C’est d’ailleurs ce que déplore Ronsard dans Contre les bûcherons de la forêt de Gastine cité plus haut :
Ecoute, bûcheron, arrête un peu le bras !
Ce ne sont pas des bois que tu jettes à bas :
Ne vois-tu pas le sang, lequel dégoutte à force
Des Nymphes qui vivaient dessous la dure écorce ?
Certes, ce désenchantement a été libérateur, car il délivre les hommes des superstitions et des peurs qui en résultent. Mais, s’il est mal compris, il peut balayer tout reste de respect devant ce que le christianisme doit considérer comme créature de Dieu. Si, comme sans doute Ronsard, nous ne croyons pas réellement dans la présence d’esprits de la forêt, leur évocation poétique devrait nous inciter à modérer nos ardeurs destructrices. Or, la retenue prônée par le poète sous la forme d’évocations mythologiques était motivée par des considérations beaucoup plus prosaïques : dès le Moyen Age, on l’a vu au début de cet exposé, on commençait à comprendre que les capacités de régénérations des forêts n’étaient pas infinies. Car si l’homme se conduit exclusivement en dominateur de la nature, il refuse de voir que les ressources naturelles sont limitées par le périmètre, restreint, de notre planète. Il ne veut pas admettre cette forme de dépendance liée à la finitude de notre monde.
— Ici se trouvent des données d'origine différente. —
/-- The words of an instruction, first word first (none for a step without an encoding). -/
def encode : Instr → List Word32
  | .add d a b => [mkS 1 0 d a b 0]
  | .sub d a b => [mkS 1 1 d a b 0]
  | .mul d a b => [mkS 1 2 d a b 0]
  | .mulhI d a b => [mkS 1 3 d a b 0]
  | .mulhN d a b => [mkS 1 4 d a b 0]
  | .divI d a b => [mkS 1 5 d a b 0]
  | .divN d a b => [mkS 1 6 d a b 0]
  | .remI d a b => [mkS 1 7 d a b 0]
  | .remN d a b => [mkS 1 8 d a b 0]
  | .and d a b => [mkS 1 9 d a b 0]
  | .or d a b => [mkS 1 10 d a b 0]
  | .xor d a b => [mkS 1 11 d a b 0]
  | .shl d a b => [mkS 1 12 d a b 0]
  | .shr d a b => [mkS 1 13 d a b 0]
  | .sra d a b => [mkS 1 14 d a b 0]
  | .sltI d a b => [mkS 1 15 d a b 0]
  | .sltN d a b => [mkS 1 16 d a b 0]
  | .minI d a b => [mkS 1 17 d a b 0]
  | .maxI d a b => [mkS 1 18 d a b 0]
  | .minN d a b => [mkS 1 19 d a b 0]
  | .maxN d a b => [mkS 1 20 d a b 0]
  | .clz d a => [mkS 1 21 d a 0 0]
  | .ctz d a => [mkS 1 22 d a 0 0]
  | .popc d a => [mkS 1 23 d a 0 0]
  | .sext d a w => [mkS 1 24 d a 0 w]
  | .zext d a w => [mkS 1 25 d a 0 w]
  | .addi d a imm => [mkSI 0 d a imm]
  | .andi d a imm => [mkSI 1 d a imm]
  | .ori d a imm => [mkSI 2 d a imm]
  | .xori d a imm => [mkSI 3 d a imm]
  | .shli d a sh => [mkSI 4 d a (0#8 ++ sh)]
  | .shri d a sh => [mkSI 5 d a (0#8 ++ sh)]
  | .srai d a sh => [mkSI 6 d a (0#8 ++ sh)]
  | .lui d imm => [2#5 ++ 7#3 ++ d ++ imm]
  | .ldI8 d a sc ord off => [smemWord 0 d a sc ord off]
  | .ldI16 d a sc ord off => [smemWord 1 d a sc ord off]
  | .ldI32 d a sc ord off => [smemWord 2 d a sc ord off]
  | .ldI64 d a sc ord off => [smemWord 3 d a sc ord off]
  | .ldN8 d a sc ord off => [smemWord 4 d a sc ord off]
  | .ldN16 d a sc ord off => [smemWord 5 d a sc ord off]
  | .ldN32 d a sc ord off => [smemWord 6 d a sc ord off]
  | .st8 d a sc ord off => [smemWord 8 d a sc ord off]
  | .st16 d a sc ord off => [smemWord 9 d a sc ord off]
  | .st32 d a sc ord off => [smemWord 10 d a sc ord off]
  | .st64 d a sc ord off => [smemWord 11 d a sc ord off]
  | .brEq a b off => [mkB 0 a b off]
  | .brNe a b off => [mkB 1 a b off]
  | .brLt a b off => [mkB 2 a b off]
  | .brGe a b off => [mkB 3 a b off]
  | .brLtn a b off => [mkB 4 a b off]
  | .brGen a b off => [mkB 5 a b off]
  | .bpT p off => [mkB 6 (0#2 ++ p) 0 off]
  | .bpF p off => [mkB 7 (0#2 ++ p) 0 off]
  | .jal d off => [5#5 ++ 0#2 ++ d ++ off]
  | .jalr d a off => [5#5 ++ 1#2 ++ d ++ a ++ off]
  | .fadd d a b rm => [mkS 6 0 d a b (0#4 ++ rm.code)]
  | .fsub d a b rm => [mkS 6 1 d a b (0#4 ++ rm.code)]
  | .fmul d a b rm => [mkS 6 2 d a b (0#4 ++ rm.code)]
  | .fdiv d a b rm => [mkS 6 3 d a b (0#4 ++ rm.code)]
  | .fsqrt d a rm => [mkS 6 4 d a 0 (0#4 ++ rm.code)]
  | .fmacc d a b rm => [mkS 6 5 d a b (0#4 ++ rm.code)]
  | .fmin d a b => [mkS 6 6 d a b 0]
  | .fmax d a b => [mkS 6 7 d a b 0]
  | .fabs d a => [mkS 6 8 d a 0 0]
  | .fneg d a => [mkS 6 9 d a 0 0]
  | .fcvtFX d a t rm => [mkS 6 10 d a 0 (t.code ++ rm.code)]
  | .fcvtXF d a t rm => [mkS 6 11 d a 0 (t.code ++ rm.code)]
  | .fmovX d a => [mkS 6 12 d a 0 0]
  | .fmovF d a => [mkS 6 13 d a 0 0]
  | .fcmp d a b c => [mkS 6 14 (0#2 ++ d) a b (0#5 ++ c.code)]
  | .fclass d a => [mkS 6 15 d a 0 0]
  | .pand d a b => [mkS 7 0 (0#2 ++ d) (0#2 ++ a) (0#2 ++ b) 0]
  | .por d a b => [mkS 7 1 (0#2 ++ d) (0#2 ++ a) (0#2 ++ b) 0]
  | .pxor d a b => [mkS 7 2 (0#2 ++ d) (0#2 ++ a) (0#2 ++ b) 0]
  | .pnot d a => [mkS 7 3 (0#2 ++ d) (0#2 ++ a) 0 0]
  | .ppack d => [mkS 7 4 d 0 0 0]
  | .punpk a => [mkS 7 5 0 a 0 0]
  | .pset d val => [mkS 7 6 (0#2 ++ d) 0 0 (0#6 ++ bit1 val)]
  | .vfadd p d a b => encV p (mkV 8 b.form 0 d.code a.code b.field)
  | .vfsub p d a b => encV p (mkV 8 b.form 1 d.code a.code b.field)
  | .vfmul p d a b => encV p (mkV 8 b.form 2 d.code a.code b.field)
  | .vfdiv p d a b => encV p (mkV 8 b.form 3 d.code a.code b.field)
  | .vfmin p d a b => encV p (mkV 8 b.form 4 d.code a.code b.field)
  | .vfmax p d a b => encV p (mkV 8 b.form 5 d.code a.code b.field)
  | .vfcopysign p d a b => encV p (mkV 8 b.form 6 d.code a.code b.field)
  | .vfaddp p d a b => encV p (mkV 9 b.form 0 d.code a.code b.field)
  | .vfnaddp p d a b => encV p (mkV 9 b.form 1 d.code a.code b.field)
  | .vfsubd p d a b => encV p (mkV 9 b.form 2 d.code a.code b.field)
  | .vfsubp p d a b => encV p (mkV 9 b.form 3 d.code a.code b.field)
  | .vfsqrt p d a => encV p (mkV 10 0 0 d.code a.code 0)
  | .vfrsqrt p d a => encV p (mkV 10 0 1 d.code a.code 0)
  | .vfrecip p d a => encV p (mkV 10 0 2 d.code a.code 0)
  | .vfexp2 p d a => encV p (mkV 10 0 3 d.code a.code 0)
  | .vflog2 p d a => encV p (mkV 10 0 4 d.code a.code 0)
  | .vftanh p d a => encV p (mkV 10 0 5 d.code a.code 0)
  | .vfsig p d a => encV p (mkV 10 0 6 d.code a.code 0)
  | .vfrelu p d a => encV p (mkV 10 0 7 d.code a.code 0)
  | .vfabs p d a => encV p (mkV 10 0 8 d.code a.code 0)
  | .vfneg p d a => encV p (mkV 10 0 9 d.code a.code 0)
  | .vfround p d a rm => encV p (mkV 10 0 10 d.code a.code (0#4 ++ rm.code))
  | .vadd p d a b => encV p (mkV 11 b.form 0 d.code a.code b.field)
  | .vsub p d a b => encV p (mkV 11 b.form 1 d.code a.code b.field)
  | .vmul p d a b => encV p (mkV 11 b.form 2 d.code a.code b.field)
  | .vmulh p d a b => encV p (mkV 11 b.form 3 d.code a.code b.field)
  | .vand p d a b => encV p (mkV 11 b.form 4 d.code a.code b.field)
  | .vor p d a b => encV p (mkV 11 b.form 5 d.code a.code b.field)
  | .vxor p d a b => encV p (mkV 11 b.form 6 d.code a.code b.field)
  | .vshl p d a b => encV p (mkV 11 b.form 7 d.code a.code b.field)
  | .vshr p d a b => encV p (mkV 11 b.form 8 d.code a.code b.field)
  | .vsra p d a b => encV p (mkV 11 b.form 9 d.code a.code b.field)
  | .vmin p d a b => encV p (mkV 11 b.form 10 d.code a.code b.field)
  | .vmax p d a b => encV p (mkV 11 b.form 11 d.code a.code b.field)
  | .viota p d => encV p (mkV 11 0 12 d.code 0 0)
  | .vfcmp p c kd a b => encV p (mkV 12 b.form 0 (c.code ++ kd) a.code b.field)
  | .vcmp p c kd a b => encV p (mkV 12 b.form 1 (c.code ++ kd) a.code b.field)
  | .kand p d a b => encV p (mkV 12 0 2 (0#4 ++ d) (0#4 ++ a) (0#4 ++ b))
  | .kor p d a b => encV p (mkV 12 0 3 (0#4 ++ d) (0#4 ++ a) (0#4 ++ b))
  | .kxor p d a b => encV p (mkV 12 0 4 (0#4 ++ d) (0#4 ++ a) (0#4 ++ b))
  | .knot p d a => encV p (mkV 12 0 5 (0#4 ++ d) (0#4 ++ a) 0)
  | .kpop p d a => encV p (mkV 12 0 6 (0#2 ++ d) (0#4 ++ a) 0)
  | .kfirst p d a => encV p (mkV 12 0 7 (0#2 ++ d) (0#4 ++ a) 0)
  | .kmovX p d a b => encV p (mkV 12 0 8 (0#2 ++ d) (0#4 ++ a) (0#2 ++ b))
  | .kmovKMask p d a => encV p (mkV 12 0 9 (0#4 ++ d) a.code 0)
  | .kmovKVector p d a => encV p (mkV 12 0 9 d.code (0#4 ++ a) 1)
  | .vcvt p t d a src rm => encV p (mkV 13 0 t.code d.code a.code (src.code ++ rm.code))
  | .vsumO p d a seg => encV p (mkV 14 (segForm seg) 0 d.code a.code (seg.getD 0))
  | .vsumF p d a seg => encV p (mkV 14 (segForm seg) 1 d.code a.code (seg.getD 0))
  | .vmaxr p d a seg => encV p (mkV 14 (segForm seg) 2 d.code a.code (seg.getD 0))
  | .vminr p d a seg => encV p (mkV 14 (segForm seg) 3 d.code a.code (seg.getD 0))
  | .vscanO p d a seg => encV p (mkV 14 (segForm seg) 4 d.code a.code (seg.getD 0))
  | .vperm p d a b => encV p (mkV 14 0 5 d.code a.code b.code)
  | .vslideup p d a b => encV p (mkV 14 b.form 6 d.code a.code b.field)
  | .vslidedn p d a b => encV p (mkV 14 b.form 7 d.code a.code b.field)
  | .vcompress p d a => encV p (mkV 14 0 8 d.code a.code 0)
  | .vexpand p d a => encV p (mkV 14 0 9 d.code a.code 0)
  | .vbcast p d a b => encV p (mkV 14 b.form 10 d.code a.code b.field)
  | .vmov p d a => encV p (mkV 14 0 11 d.code a.code 0)
  | .vsplat p d b => encV p (mkV 14 b.form 12 d.code 0 b.field)
  | .dseedRad p d x => encV p (mkV 15 1 0 d.code 0 (0#2 ++ x))
  | .dzero p d a => encV p (mkV 15 0 1 d.code a.code 0)
  | .dget p d a b => encV p (mkV 15 b.form 2 d.code a.code b.field)
  | .dput p d a b => encV p (mkV 15 b.form 3 d.code a.code b.field)
  | .dmask p d x => encV p (mkV 15 1 4 d.code 0 (0#2 ++ x))
  | .vld p t v base bnd ff loc => encM p (mkM 16 0 t.code v.code base (bit1 bnd ++ bit1 ff ++ 0#5) loc)
  | .vldS p t v base bnd ff xs loc => encM p (mkM 16 1 t.code v.code base (bit1 bnd ++ bit1 ff ++ xs) loc)
  | .vld2d p t v base bnd ff xs loc => encM p (mkM 16 2 t.code v.code base (bit1 bnd ++ bit1 ff ++ xs) loc)
  | .vldX p t v base bnd vi loc => encM p (mkM 16 3 t.code v.code base (bit1 bnd ++ vi) loc)
  | .vldQ p v base ff xs loc => encM p (mkM 16 4 3 v.code base (0#1 ++ bit1 ff ++ xs) loc)
  | .vrs p count v base slot loc => encM p (mkM 16 5 count (0#1 ++ v) base slot loc)
  | .vst p t v base bnd loc => encM p (mkM 17 0 t.code v.code base (bit1 bnd ++ 0#6) loc)
  | .vstS p t v base bnd xs loc => encM p (mkM 17 1 t.code v.code base (bit1 bnd ++ 0#1 ++ xs) loc)
  | .vst2d p t v base bnd xs loc => encM p (mkM 17 2 t.code v.code base (bit1 bnd ++ 0#1 ++ xs) loc)
  | .vstX p t v base bnd vi loc => encM p (mkM 17 3 t.code v.code base (bit1 bnd ++ vi) loc)
  | .vstQ p v base val xs loc => encM p (mkM 17 4 3 v.code base (bit1 val ++ 0#1 ++ xs) loc)
  | .vsv p count v base slot loc => encM p (mkM 17 5 count (0#1 ++ v) base slot loc)
  | .vamoAdd p d vi base t loc => encM p (vatomWord 0x12 0 d vi base t loc)
  | .vamoMin p d vi base t loc => encM p (vatomWord 0x12 1 d vi base t loc)
  | .vamoMax p d vi base t loc => encM p (vatomWord 0x12 2 d vi base t loc)
  | .vamoSwap p d vi base t loc => encM p (vatomWord 0x12 3 d vi base t loc)
  | .vamoCas p d vi base t loc => encM p (vatomWord 0x12 4 d vi base t loc)
  | .amoAdd d a b t ord sc => [satomWord 8 d a b t ord sc]
  | .amoMin d a b t ord sc => [satomWord 9 d a b t ord sc]
  | .amoMax d a b t ord sc => [satomWord 10 d a b t ord sc]
  | .amoSwap d a b t ord sc => [satomWord 11 d a b t ord sc]
  | .amoCas d a b t ord sc => [satomWord 12 d a b t ord sc]
  | .mredAdd p d vi base t loc => encM p (vatomWord 0x13 0 d vi base t loc)
  | .mredMin p d vi base t loc => encM p (vatomWord 0x13 1 d vi base t loc)
  | .mredMax p d vi base t loc => encM p (vatomWord 0x13 2 d vi base t loc)
  | .mxCfg rows cols img => [mkC 20 0 (rows ++ cols ++ bit1 img ++ 0#6)]
  | .mxZero t b => [mkC 20 1 (t ++ b ++ 0#16)]
  | .mxLdw k b s t => [mkC 20 2 (k ++ b ++ s ++ 0#4 ++ t.code)]
  | .mxSeedw j off => [mkC 20 3 (j ++ off ++ 0#12)]
  | .mxSeedwClr => [mkC 20 3 (0x800#21)]
  | .mxStep t a k d ty => [mkC 20 4 (t ++ a ++ k ++ d ++ ty.code)]
  | .mxStepf t a k d ty => [mkC 20 5 (t ++ a ++ k ++ d ++ ty.code)]
  | .mxCommit => [mkC 20 6 (0)]
  | .mxWait n => [mkC 20 7 (0#16 ++ n)]
  | .mxRd v t ta r => [mkC 20 8 (v.code ++ t ++ bit1 ta ++ r ++ 0#5)]
  | .mxWr t v r ta => [mkC 20 9 (t ++ v.code ++ r ++ bit1 ta ++ 0#5)]
  | .cpNd w => [mkC 21 0 (w ++ 0#16)]
  | .cpLin d s n c => [mkC 21 1 (d ++ s ++ n ++ c ++ 0#1)]
  | .qFence mask => [mkC 21 2 (0#17 ++ mask)]
  | .qFenceW mask => [mkC 21 2 (1#17 ++ mask)]
  | .cpStat d sel => [mkC 21 3 (d ++ 0#15 ++ bit1 sel)]
  | .fence kind sc => [mkC 22 0 (0#17 ++ kind.code ++ sc.code)]
  | .barInit b n sc => [mkC 22 1 (b ++ n ++ 0#9 ++ sc.code)]
  | .barArr d b rlx => [mkC 22 2 (d ++ b ++ 0#10 ++ bit1 rlx)]
  | .barWait b t => [mkC 22 3 (b ++ t ++ 0#11)]
  | .barTest d b t => [mkC 22 4 (d ++ b ++ t ++ 0#6)]
  | .waita a b sc c => [mkC 22 5 (a ++ b ++ 0#7 ++ sc.code ++ c.code)]
  | .nodeSub d r => [mkC 22 6 (d ++ r ++ 0#11)]
  | .loop c n => [mkC 23 0 (c ++ n)]
  | .brkl => [mkC 23 1 (0)]
  | .lidx d level => [mkC 23 2 (d ++ 0#13 ++ level)]
  | .repf c m sd sa sb wz map => [mkC 23 3 (c ++ m ++ sd ++ sa ++ sb ++ wz ++ 0#3), map]
  | .mile a => [mkC 24 0 (a ++ 0#16)]
  | .itBind a n => [mkC 24 1 (a ++ n ++ 0#11)]
  | .itWait i => [mkC 24 2 (i ++ 0#16)]
  | .itStat d i => [mkC 24 3 (d ++ i ++ 0#11)]
  | .clProp h key val g => [mkC 25 0 (h ++ key ++ val ++ 0#2 ++ g)]
  | .clObj h g => [mkC 25 1 (h ++ 0#12 ++ g)]
  | .clWait d h g => [mkC 25 2 (d ++ h ++ 0#7 ++ g)]
  | .clStat d h sel g => [mkC 25 3 (d ++ h ++ 0#6 ++ bit1 sel ++ g)]
  | .clHold key g => [mkC 25 4 (key ++ 0#12 ++ g)]
  | .clFree key g => [mkC 25 5 (key ++ 0#12 ++ g)]
  | .mcSt g a k lenc => [mkC 26 0 (g ++ a ++ k ++ 0#1 ++ lenc)]
  | .mcLdr v s g op t => [mkC 26 1 (0#1 ++ v ++ s ++ g ++ op.code ++ t.code)]
  | .tokSet i t w => [mkC 26 2 (i ++ t ++ w ++ 0#6)]
  | .tokClr i => [mkC 26 3 (i ++ 0#16)]
  | .fabStat d sel => [mkC 26 4 (d ++ 0#14 ++ sel)]
  | .optCard c => [mkC 27 0 (c ++ 0#16)]
  | .optWait n => [mkC 27 1 (0#14 ++ n)]
  | .optStep c => [mkC 27 2 (c ++ 0#16)]
  | .optStat d s sel => [mkC 27 3 (d ++ s ++ 0#9 ++ sel)]
  | .optRout i a => [mkC 27 4 (i ++ a ++ 0#11)]
  | .setvl d a w => [mkC 28 0 (d ++ a ++ w.code ++ 0#9)]
  | .setshape n k => [mkC 28 1 (n ++ k ++ 0#9)]
  | .vframe n => [mkC 28 2 (0#8 ++ n)]
  | .stread d sreg => [mkC 29 0 (d ++ 0#4 ++ sreg)]
  | .stwrite a sreg => [mkC 29 1 (a ++ 0#4 ++ sreg)]
  | .stset a sreg => [mkC 29 2 (a ++ 0#4 ++ sreg)]
  | .stclr a sreg => [mkC 29 3 (a ++ 0#4 ++ sreg)]
  | .inncall n => [mkC 29 4 (0#13 ++ n)]
  | .dbgtrap n => [mkC 29 5 (0#13 ++ n)]
  | .eret => [mkC 29 6 (0)]
  | .tlbInv a kind => [mkC 29 7 (a ++ 0#14 ++ kind.code)]
  | .halt => [mkC 29 8 (0)]
  | .speculationResolve => []
  | .scalarValueReturn => []
  | .registerFillComplete => []
  | .issueWaitRelease => []
  | .threadWake => []
  | .threadRetire => []
  | .nodeComplete => []
  | .dispatchThread => []
  | .priorityAging => []
  | .quantumExpiry => []
  | .preemptionLanding => []
  | .iterationOverrun => []
  | .timingError => []
  | .mxCfgPerform => []
  | .mxZeroPerform => []
  | .mxLdwPerform => []
  | .mxSeedwPerform => []
  | .mxStepPerform => []
  | .batchComplete => []
  | .waybillStart => []
  | .waybillComplete => []
  | .cpLinPerform => []
  | .cardStart => []
  | .cardComplete => []
  | .routineInstall => []
  | .stepIncrement => []
  | .atomicApply => []
  | .porterMoveStart => []
  | .fetchComplete => []
  | .evictComplete => []
  | .dropComplete => []
  | .cxlLinkDown => []
  | .fabricPacketArrival => []
  | .fabricReplyArrival => []
  | .fabricAttemptTimeout => []
  | .abortFlit => []
  | .sequenceExpiry => []
  | .fabricLinkDown => []
  | .fabricLinkUp => []
  | .mcStStart => []
  | .multicastBankAccept => []
  | .multicastBranchForward => []
  | .acknowledgementArrival => []
  | .ftimeReceived => []
  | .ftimeLoss => []
  | .proposalReceived => []
  | .objectionReceived => []
  | .breachNoticeReceived => []
  | .breachNoticeOriginate => []
  | .heldObjectionDiscard => []
  | .claimClose => []
  | .claimForget => []
  | .submit => []
  | .submitReread => []
  | .hostRegisterWrite => []
  | .place => []
  | .group => []
  | .context => []
  | .pool => []
  | .gtable => []
  | .window => []
  | .grant => []
  | .retire => []
  | .tokmap => []
  | .attest => []
  | .measure => []
  | .boot => []
  | .functionLevelReset => []
  | .dieClockLower => []
  | .illegalInstruction => []
  | .preemptionRequest => []
  | .sleepingThreadSwitchOut => []
  | .noclaim => []
  | .uncorrectableError => []
  | .hostWrite => []
  | .hostRegisterRead => []
  | .pinComplete => []
  | .dieClockRaise => []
Refuser le don de la nature
Ce refus des limites se traduit d’ailleurs par d’autres comportements dont l’impact environnemental peut sembler négligeable, mais qui relève d’une même « culture » qui n’accepte pas d’être dépendante, ou même redevable, de contraintes et de conditionnements extérieurs, y compris historiques ou biologiques. Il y a derrière le refus de ces conditionnements, de ce « donné » imposé, mais aussi offert, par l’histoire des siècles passés comme par les lois du monde physique, un rêve de « table rase », un culte aberrant d’un progrès qui ne veut rien devoir à personne, pas même au monde qui nous entoure. Sans chercher à porter de jugement sur des problèmes individuels parfois délicats et complexes, on peut cependant s’interroger si la généralisation de certaines tendances, par exemple en ce qui concerne la possibilité de choisir son « genre », ne relèvent pas de cette aspiration à nier à tout prix les limites posées par la nature. Et cette négation ne conduit-elle pas, en fin de compte, à une nouvelle forme de déni de la temporalité que la science moderne a eu tant de mal à neutraliser ?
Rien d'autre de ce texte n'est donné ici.